Чудо, святая, девочка пошла! вопила женщина.

Беззубый опустил малышку на землю возле одной из ниш и скомандовал:

Иди, Дальмита, пусть святая тебя увидит.

Он помог ей сделать первый шаг и тоже закричал:

Посмотрите, чудо, чудо!

Я хотел подойти и узнать, кому они так поклоняются, но Альсира взяла меня за руку и удержала на месте. Мы дожидались, когда заделают отверстие в могиле Мартеля, и не могли никуда уходить.

Это почитатели Хильды[97], объяснил мне немногословный Сабаделль. Эта женщина погибла лет семь‑ восемь назад в дорожной катастрофе.

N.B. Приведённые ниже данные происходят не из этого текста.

-- ==== Sys2Proof/Machine/Serial.lean ====
section
/-!
DEFINITION. The commands of the two UARTs (R317 to R326) and of LIN frame mode (R327 to R334).
-/

namespace Sys2Proof.Machine

/-! ## The UARTs -/

/-- A byte for the transmit holding register (R321, R327). -/
def State.serialWrite (s : State) (u : Fin 2) (b : BitVec 8) : State :=
  let lost := fun (x : Uart) => { x with txLost := true }
  if s.frameMode u then s.modUart u lost
  else s.modUart u fun x =>
    if !x.cfg.active.txen then x else if x.txHold.isSome then lost x else { x with txHold := some b }

/-- SERN_DATA_WRITE (R321). -/
def execSernDataWrite (u : Fin 2) (b : BitVec 8) (s : State) : Host.Outcome State Fault Refusal :=
  .next (s.when s.serving fun s => s.serialWrite u b)

/-- SERN_DATA_READ (R324, R327): the holding register is returned, RXFULL and every marked flag are cleared. -/
def execSernDataRead (u : Fin 2) (s : State) : Host.Outcome State Fault Refusal :=
  .next <|
    if !s.serving || s.frameMode u then { s with readData := zeros 4 }
    else
      let x := s.main.uarts[u]
      { s with readData := x.rxHold :: zeros 3 }.modUart u fun x =>
        { x with rxFull := false, flags := x.flags &&& ~~~x.marks, marks := 0 }

/-- SERN_STAT_READ (R324): the flags that the read returns are marked. -/
def execSernStatRead (u : Fin 2) (s : State) : Host.Outcome State Fault Refusal :=
  .next <|
    if !s.serving then { s with readData := zeros 4 }
    else { s with readData := toBytes (s.main.uarts[u]).stat 4 }.modUart u fun x => { x with marks := x.marks ||| x.flags }

/-- SERN_COMMIT (R362). -/
def execSernCommit (u : Fin 2) (s : State) : Host.Outcome State Fault Refusal :=
  .next <| s.when s.serving fun s => s.modUart u fun x => { x with cfg := x.cfg.commit }

/-- SER_SET_ACTIVATE (R362): the transmitter is idle and no frame is in progress. -/
def execSerSetActivate (u : Fin 2) (s : State) : Host.Outcome State Fault Refusal :=
  .next <| s.when (s.serving && (s.main.uarts[u]).txShift.isNone && (u == 0 || s.main.lin.state == 0)) fun s =>
    s.modUart u fun x => { x with cfg := x.cfg.activate }

/-- CHARACTER_START (R321): the shifter falls idle, and takes the held byte, unless a committed set waits (R362). -/
def execCharacterStart (u : Fin 2) (s : State) : Host.Outcome State Fault Refusal :=
  .next <| s.when (s.serialOn && !s.frameMode u) fun s => s.modUart u fun x =>
    if x.cfg.pending.isSome then { x with txShift := none } else { x with txShift := x.txHold.map x.charBits, txHold := none }

/-- CHARACTER_RECEIVED (R319, R320, R322): a start bit whose majority is low, after 16 high samples. -/
def execCharacterReceived (u : Fin 2) (c : RxChar) (s : State) : Host.Outcome State Fault Refusal :=
  .next <| s.when (s.serialOn && !s.frameMode u && (s.main.uarts[u]).cfg.active.rxen && startSeen c.start &&
      !sampleValue c.start.samples) fun s => s.modUart u fun x => x.finish c

/-- FALSE_START (R319, R327): a start bit whose majority is high; only NOISE may be set, in frame mode that of the frame. -/
def execFalseStart (u : Fin 2) (start : StartBit) (s : State) : Host.Outcome State Fault Refusal :=
  .next <| s.when (s.serialOn && startSeen start && sampleValue start.samples && samplesNoisy start.samples) fun s =>
    if s.frameMode u then s.modLin fun l => { l with noise := l.noise || l.inFrame }
    else if (s.main.uarts[u]).cfg.active.rxen then s.modUart u fun x => x.setFlags 8
    else s

/-! ## Frames (R331 to R334) -/

/-- The configuration that SER1 works with. -/
def State.lin (s : State) : SerCfg := (s.main.uarts[1]).cfg.active

/-- SER1_LIN_HDR (R331): with GO, a commander begins a frame while STATE is IDLE; a write in any other STATE is discarded and sets
HDR_LOST. No frame begins while a committed set waits (R362). -/
def State.linHeader (s : State) (id : BitVec 6) (go : Bool) : State :=
  if s.main.lin.state != 0 then s.modLin fun l => { l with hdrLost := true }
  else if go && s.lin.linEn && s.lin.linRole && s.stationsOn && (s.main.uarts[1]).cfg.pending.isNone then
    s.modLin fun l => { l with state := 1, id := id, out := s.lin.headerBits id, clocks := 0 }
  else s

/-- SER1_LIN_HDR (R331). -/
def execSer1LinHdr (id : BitVec 6) (go : Bool) (s : State) : Host.Outcome State Fault Refusal :=
  .next (s.when s.serving fun s => s.linHeader id go)

/-- SER1_LIN_WAKE (R334): the pulse lasts 250 to 5,000 us. -/
def State.linWake (s : State) (us : BitVec 13) : State :=
  if s.lin.linEn && s.main.lin.state = 0 && s.stationsOn then
    s.modLin fun l => { l with state := 6, wakeUs := if us.toNat < 250 then 250 else if 5000 < us.toNat then 5000 else us }
  else s

/-- SER1_LIN_WAKE (R334). -/
def execSer1LinWake (us : BitVec 13) (go : Bool) (s : State) : Host.Outcome State Fault Refusal :=
  .next (s.when (s.serving && go) fun s => s.linWake us)

/-- WAKE_PULSE_END (R334). -/
def execWakePulseEnd (s : State) : Host.Outcome State Fault Refusal :=
  .next <| s.when (s.serving && s.main.lin.state == 6) fun s => s.modLin fun l => { l with state := 0 }

/-- Whether SER1 takes part in frames on its line. -/
def State.linOn (s : State) : Bool := s.serialOn && s.lin.linEn

/-- BREAK (R332): a responder's frame in progress ends with ABORTED, and a new one begins. Its identifier is open until the
PID. -/
def execBreakSeen (s : State) : Host.Outcome State Fault Refusal :=
  .next <| s.when (s.linOn && !s.lin.linRole && s.main.lin.state != 6) fun s =>
    let s := s.modLin fun l => if l.inFrame then { l with noise := l.noise || Config.lineNoise s.stamp }.endFrame 9 else l
    if (s.main.uarts[1]).cfg.pending.isSome then s
    else (s.modLin fun l => { l with state := 1, id := (Config.freeByte s.stamp 0).setWidth 6 }).nextStamp

/-- Whether a measured divisor lies within 14 % of the configured one (R332). -/
def adaptOk (divisor d : Nat) : Bool := 100 * d ≤ 114 * divisor && 86 * divisor ≤ 100 * d

/-- A PID accepted (R329, R331): the table entry of the identifier decides what follows; what is published is captured. -/
def Lin.accept (l : Lin) (id : BitVec 6) : Lin :=
  let l := { l with id := id, pidByte := pidOf id, sending := l.buf.getD id.toNat 0, state := 5 }
  if l.dir = 0 then l.endFrame 0 else { l with out := if l.dir = 1 then lineBits l.published else [] }

/-- PID (R329, R331, R332): a commander's own PID is out; a responder checks sync and parity. -/
def execPid (h : LinHeader) (s : State) : Host.Outcome State Fault Refusal :=
  .next <| s.when (s.linOn && s.main.lin.inFrame && s.main.lin.state != 5) fun s => s.modLin fun l =>
    let l := { l with noise := l.noise || h.noise }
    let id : BitVec 6 := h.pid.setWidth 6
    let d := 2 * h.t8.toNat
    if s.lin.linRole then l.accept l.id
    else if s.lin.linAdapt && !adaptOk s.lin.divisor.toNat d then l.endFrame 4
    else if !s.lin.linAdapt && !h.syncOk then l.endFrame 4
    else
      let l := if s.lin.linAdapt then { l with meas := BitVec.ofNat 24 d } else l
      if h.pid = pidOf id then l.accept id else { l with id := id }.endFrame 3

/-- How a response ends (R329, R330, R331, R333). -/
def Lin.response (l : Lin) (commander : Bool) (e : FrameEvent) : Lin :=
  match e with
  | .bitError noise =>
    if commander && (l.state != 5 || l.dir = 1) then { l with noise := l.noise || noise }.endFrame 1 else l
  | .published noise => if l.state = 5 && l.dir = 1 then { l with noise := l.noise || noise }.endFrame 0 else l
  | .received bytes checksum framing noise =>
    if l.state = 5 && l.dir = 2 then
      let l := { l with noise := l.noise || noise }
      let data := padTo l.len bytes
      if framing then l.endFrame 8
      else if checksum != linChecksum l.id l.enhanced l.pidByte data then l.endFrame 2
      else
        let put := fun (old : BitVec 64) => word 64 (data ++ (toBytes old 8).drop l.len)
        { l with buf := upd l.buf (Fin.ofNat 64 l.id.toNat) put }.endFrame 0
    else l

/-- FRAME_END (R334). -/
def execFrameEnd (e : FrameEvent) (s : State) : Host.Outcome State Fault Refusal :=
  .next <| s.when (s.linOn && s.main.lin.inFrame) fun s => s.modLin fun l => l.response s.lin.linRole e

/-- HDR_TIMEOUT (R333). -/
def execHdrTimeout (s : State) : Host.Outcome State Fault Refusal :=
  .next <| s.when (s.linOn && s.main.lin.inFrame && s.main.lin.state != 5) fun s =>
    (s.modLin fun l => { l with noise := l.noise || Config.lineNoise s.stamp }.endFrame 5).nextStamp

/-- NO_RESPONSE (R333): a subscribed response has not finished; some bytes of it may have come. -/
def execNoResponse (r : PartResponse) (s : State) : Host.Outcome State Fault Refusal :=
  .next <| s.when (s.linOn && s.main.lin.state == 5 && s.main.lin.dir == 2 && r.received.val ≤ s.main.lin.len) fun s =>
    s.modLin fun l => { l with noise := l.noise || r.noise }.endFrame (if r.received = 0 then 6 else 7)

/-- WAKE_SEEN (R334). -/
def execWakeSeen (s : State) : Host.Outcome State Fault Refusal :=
  .next <| s.when s.linOn fun s => s.modLin fun l => { l with wakeSeen := true }

end Sys2Proof.Machine
end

Ее кумбии при жизни не пользовались особой популярностью, зато погляди, что происходит теперь.

Мне хотелось попросить, чтобы эти оголтелые помолчали, но я понял, что все будет без толку. Женщина огромных размеров, с копной белых волос на голове и с широченными губами, нарисованными пунцовой помадой, вытащила из сумки нечто напоминавшее флакон дезодоранта и, сжав его наподобие микрофона, прикрикнула на собравшихся:

Девочки, все хором, споем для нашей Хильды!

И дребезжащим голосом завела кумбию, которая начиналась так: Я не стыжусь своей любвиии, / Хоть даже сердце разорвиии. Пять нескончаемых минут они голосили хором. Песня только приближалась к концу, когда все начали хлопать в ладоши, а потом одна из этих кликуш – или кто бы они ни были – закричала: «Прекрасно, Дикарка, прекрасно! »

Мы ушли через пятнадцать минут, еще более несчастные, чем до похорон; мы чувствовали вину за то, что бросили Мартеля в вечности, до отказу заполненной враждебной музыкой.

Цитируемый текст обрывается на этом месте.